Introduction

Traversing a two-dimensional array means visiting its elements in some order, usually row by row or column by column. The most common interview and algorithm question is what that costs in time.

In the standard case, the answer is proportional to the number of elements you touch. For an array with m rows and n columns, a full traversal takes O(m * n) time.

Why the Complexity Is O(m * n)

A 2D array with m rows and n columns contains m * n elements. If your algorithm visits each element once and does constant work per visit, the total work is:

m * n * O(1) = O(m * n)

That is the core idea. Time complexity depends on how many cells are processed, not on how many for loops appear in the source code.

Here is a simple Python example:

1matrix = [
2    [1, 2, 3],
3    [4, 5, 6],
4    [7, 8, 9],
5]
6
7for row in matrix:
8    for value in row:
9        print(value)

The nested loops do not automatically mean O(n^2) in every case. They mean the runtime is the product of the loop lengths. For a matrix with dimensions m and n, that is O(m * n).

Square Matrix Versus Rectangular Matrix

If the matrix is square, with n rows and n columns, then m = n, so O(m * n) becomes O(n^2).

That is why many examples in textbooks say traversing a matrix is O(n^2). They are assuming a square matrix. In the more general case, O(m * n) is the more accurate statement.

For example:

• a 100 x 100 matrix has 10,000 elements
• a 100 x 3 matrix has 300 elements
• both use nested loops, but the actual work differs a lot

So it is better to describe the complexity in terms of both dimensions when possible.

Different Traversal Orders, Same Asymptotic Cost

You can traverse a 2D array in many orders:

• row-major order
• column-major order
• diagonal order
• spiral order
• zigzag order

If the algorithm still visits every element exactly once, the time complexity remains O(m * n).

Here is a row-major traversal in Java:

1public class TraverseMatrix {
2    public static void main(String[] args) {
3        int[][] matrix = {
4            {1, 2, 3},
5            {4, 5, 6}
6        };
7
8        for (int i = 0; i < matrix.length; i++) {
9            for (int j = 0; j < matrix[i].length; j++) {
10                System.out.println(matrix[i][j]);
11            }
12        }
13    }
14}

Whether you print, sum, or count the elements, the asymptotic traversal cost is still tied to the number of cells visited.

When the Complexity Is Less Than Full Traversal

Not every algorithm over a 2D array touches every element. If you stop early, complexity changes.

For example, searching for a target and returning as soon as it is found may be faster in practice:

1def contains(matrix, target):
2    for row in matrix:
3        for value in row:
4            if value == target:
5                return True
6    return False

Worst-case time is still O(m * n) because the target might be absent or located at the last cell. Best-case time is O(1) if the first element matches.

That is why algorithm discussions often distinguish between worst-case, average-case, and best-case complexity.
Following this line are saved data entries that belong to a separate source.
@[simp] theorem judgeYaw_mode (s : State) : (judgeYaw s).mode = s.mode := by
  simp only [judgeYaw]; (repeat' split) <;> simp
@[simp] theorem judgeYaw_conv (s : State) : (judgeYaw s).conv = s.conv := by
  simp only [judgeYaw]; (repeat' split) <;> simp

@[simp] theorem handYaw_mode (a b : Claims) (s : State) : (handYaw a b s).mode = s.mode := by
  unfold handYaw; (repeat' split) <;> simp
@[simp] theorem handYaw_conv (a b : Claims) (s : State) : (handYaw a b s).conv = s.conv := by
  unfold handYaw; (repeat' split) <;> simp

@[simp] theorem stopUntwistWait_mode (s : State) : (stopUntwistWait s).mode = s.mode := rfl
@[simp] theorem stopUntwistWait_conv (s : State) : (stopUntwistWait s).conv = s.conv := rfl

@[simp] theorem yawOnMode_mode (m : Mode) (s : State) : (yawOnMode m s).mode = s.mode := by
  simp only [yawOnMode]; (repeat' split) <;> simp
@[simp] theorem yawOnMode_conv (m : Mode) (s : State) : (yawOnMode m s).conv = s.conv := by
  simp only [yawOnMode]; (repeat' split) <;> simp

@[simp] theorem outputs_mode (s : State) : (outputs s).mode = s.mode := rfl
@[simp] theorem outputs_conv (s : State) : (outputs s).conv = s.conv := rfl

/-- The walk and the answers of the owners leave the mode record alone. -/
@[simp] theorem walkAndHand_mode (s : State) : (walkAndHand s).mode = s.mode := by
  simp only [walkAndHand, handGrants]; split <;> simp

/-! ## No transition in flight -/

theorem completeTransition_none {s : State} (h : s.mode.target = none) : completeTransition s = s := by
  simp [completeTransition, h]

/-- With no transition in flight the reactions leave the mode record alone. -/
theorem settle_mode {s : State} (h : s.mode.target = none) : (settle s).mode = s.mode := by
  have := settle_keeps (P := fun t => t.mode = s.mode)
    (fun t ht => by
      have hn : t.mode.target = none := by rw [ht, h]
      simp [turn, completeTransition_none hn, ht])
    (fun t ht => by simpa using ht) s rfl
  exact this

/-! ## Strings -/

theorem strOf_modStr_self (k : StringId) (f : StringRec → StringRec) (s : State) :
    strOf (modStr k f s) k = f (strOf s k) := by cases k <;> rfl

theorem strOf_modStr_ne {k j : StringId} (h : k ≠ j) (f : StringRec → StringRec) (s : State) :
    strOf (modStr j f s) k = strOf s k := by
  cases k <;> cases j <;> first | rfl | exact absurd rfl h

theorem strOf_conv {s t : State} (h : t.conv = s.conv) (k : StringId) : strOf t k = strOf s k := by
  simp [strOf, h]

/-- A string is Faulted and waits in no queue. -/
def Stays (k : StringId) (s : State) : Prop := (strOf s k).state = .faulted ∧ k ∉ s.conv.queue

theorem stays_conv {k : StringId} {s t : State} (h : t.conv = s.conv) (hs : Stays k s) : Stays k t := by
  simpa [Stays, strOf, h] using hs

theorem stays_modStr {k j : StringId} {f : StringRec → StringRec} {s : State} (hs : Stays k s)
    (h : k = j → (f (strOf s k)).state = .faulted) : Stays k (modStr j f s) := by
  refine ⟨?_, hs.2⟩
  by_cases e : k = j
  · subst e; rw [strOf_modStr_self]; exact h rfl
  · rw [strOf_modStr_ne e]; exact hs.1

theorem stays_setStrState {k j : StringId} {st : StrState} {s : State} (hs : Stays k s) (h : k ≠ j) :
    Stays k (setStrState j st s) :=
  stays_conv (oweJudgement_conv _ _) (stays_modStr hs fun e => absurd e h)

theorem stays_setQueue {k : StringId} {q : List StringId} {s : State} (hs : Stays k s) (h : k ∉ q) :
    Stays k (setQueue q s) := ⟨hs.1, h⟩

theorem stays_emptyQueue {k : StringId} {s : State} (hs : Stays k s) : Stays k (emptyQueue s) := by
  unfold emptyQueue; split
  · exact hs
  · exact stays_conv (oweBothJudgements_conv _) (stays_setQueue hs (by simp))

theorem stays_testJoin {k j : StringId} {s : State} (hs : Stays k s) : Stays k (testJoin j s) := by
  unfold testJoin; split
  · rename_i h
    refine stays_conv (oweJudgement_conv _ _) (stays_setQueue hs ?_)
    intro hm
    rcases List.mem_append.mp hm with hm | hm
    · exact hs.2 hm
    · have : k = j := by simpa using hm
      subst this
      simp [mayJoin, hs.1] at h
  · exact hs

theorem stays_stopString {k j : StringId} {b : Bool} {s : State} (hs : Stays k s) (h : k ≠ j) :
    Stays k (stopString b j s) := by
  unfold stopString
  exact stays_setStrState (stays_modStr hs fun e => absurd e h) h

theorem stays_stopOne {k j : StringId} {b : Bool} {s : State} (hs : Stays k s) : Stays k (stopOne b j s) := by
  unfold stopOne
  split
  · rename_i h
    refine stays_stopString hs ?_
    intro e; subst e
    simp [hs.1, StrState.stoppable] at h
  · split
    · exact stays_modStr hs fun e => by subst e; exact hs.1
    · exact hs

theorem stays_stopStrings {k : StringId} {b : Bool} {s : State} (hs : Stays k s) : Stays k (stopStrings b s) :=
  stays_emptyQueue (forEach_keeps (fun _ _ h => stays_stopOne h) _ s hs)

theorem stays_testJoins {k : StringId} {l : List StringId} {s : State} (hs : Stays k s) : Stays k (testJoins l s) :=
  forEach_keeps (fun _ _ h => stays_testJoin h) _ s hs

/-- Everything the converter does at a change of the mode record. -/
theorem stringsOnMode_cases (b : Bool) (m : Mode) (t : Option Mode) (s : State) :
    stringsOnMode b m t s = stopStrings false s ∨ stringsOnMode b m t s = stopStrings true s ∨
    stringsOnMode b m t s = testJoins StringId.all s ∨ stringsOnMode b m t s = s := by
  unfold stringsOnMode
  repeat' split
  all_goals simp

theorem stays_stringsOnMode {k : StringId} {b : Bool} {m : Mode} {t : Option Mode} {s : State} (hs : Stays k s) :
    Stays k (stringsOnMode b m t s) := by
  rcases stringsOnMode_cases b m t s with h | h | h | h <;> rw [h]
  · exact stays_stopStrings hs
  · exact stays_stopStrings hs
  · exact stays_testJoins hs
  · exact hs

theorem handMode_conv (a b : Mode) (s : State) : (handMode a b s).conv = s.conv := by
  simp only [handMode]; split <;> simp

theorem stays_changeMode {k : StringId} {m : Mode} {t : Option Mode} {c : Cause} {s : State} (hs : Stays k s) :
    Stays k (changeMode m t c s) := by
  have h : Stays k { s with mode := s.mode.changed s.clock m t c } := hs
  simp only [changeMode]
  split
  · exact hs
  · split
    · exact stays_stringsOnMode h
    · exact stays_conv (handMode_conv _ _ _) (stays_stringsOnMode h)

theorem stays_endTransition {k : StringId} {s : State} (hs : Stays k s) : Stays k (endTransition s) := by
  unfold endTransition
  repeat' split
  all_goals exact stays_changeMode hs

theorem stays_completeTransition {k : StringId} {s : State} (hs : Stays k s) : Stays k (completeTransition s) := by
  unfold completeTransition
  repeat' split
  all_goals first | exact stays_changeMode hs | exact stays_endTransition hs | exact hs

theorem stays_beginPrecharge {k : StringId} {s : State} (hs : Stays k s) : Stays k (beginPrecharge s) := by
  unfold beginPrecharge
  split
  · exact hs
  · rename_i j rest hq
    split
    · exact hs
    · have hk : k ∉ j :: rest := by rw [← hq]; exact hs.2
      have hne : k ≠ j := fun e => hk (by simp [e])
      refine stays_setStrState (stays_modStr (stays_setQueue hs fun hm => hk (by simp [hm])) fun e => absurd e hne) hne

theorem stays_followLoop {k j : StringId} {s : State} (hs : Stays k s) : Stays k (followLoop j s) := by
  unfold followLoop
  split
  · split
    · exact stays_modStr hs fun e => by subst e; exact hs.1
    · exact stays_modStr hs fun e => by subst e; exact hs.1
    · exact hs
  · exact hs

theorem stays_abortPrecharge {k j : StringId} {s : State} (hs : Stays k s) : Stays k (abortPrecharge j s) := by
  unfold abortPrecharge
  split
  · rename_i h
    have hne : k ≠ j := by
      intro e; subst e
      simp [isPrecharging, hs.1] at h
    refine stays_setStrState (stays_modStr (stays_setQueue hs ?_) fun e => absurd e hne) hne
    intro hm
    rcases List.mem_cons.mp hm with hm | hm
    · exact hne hm
    · exact hs.2 hm
  · exact hs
Space Complexity of Traversal

A normal iterative traversal uses O(1) extra space, ignoring the input array itself.

1total = 0
2for row in matrix:
3    for value in row:
4        total += value

The algorithm keeps only a few variables while scanning the matrix. If you build a second matrix or recursive traversal structure, extra space can increase, but plain traversal itself is constant-space.

Common Pitfalls

One common mistake is saying “nested loops means O(n^2)” without checking whether the two loop bounds are actually the same variable. For a general 2D array, O(m * n) is the correct expression.

Another issue is forgetting that complexity depends on visited elements. If an algorithm skips parts of the matrix or exits early, the exact runtime behavior may differ from full traversal.

It is also easy to mix up time and space complexity. A full scan may be O(m * n) in time while still using only O(1) extra space.

Finally, do not confuse asymptotic complexity with cache performance. Two traversal orders can both be O(m * n) while still having different real-world speed because of memory layout.

Summary

• Fully traversing an m x n 2D array takes O(m * n) time.
• If the matrix is square, that becomes O(n^2).
• The traversal order does not change asymptotic complexity as long as every element is visited once.
• Early exit algorithms may have smaller best-case runtime, but full worst-case traversal is still O(m * n).
• Plain iterative traversal usually uses O(1) extra space.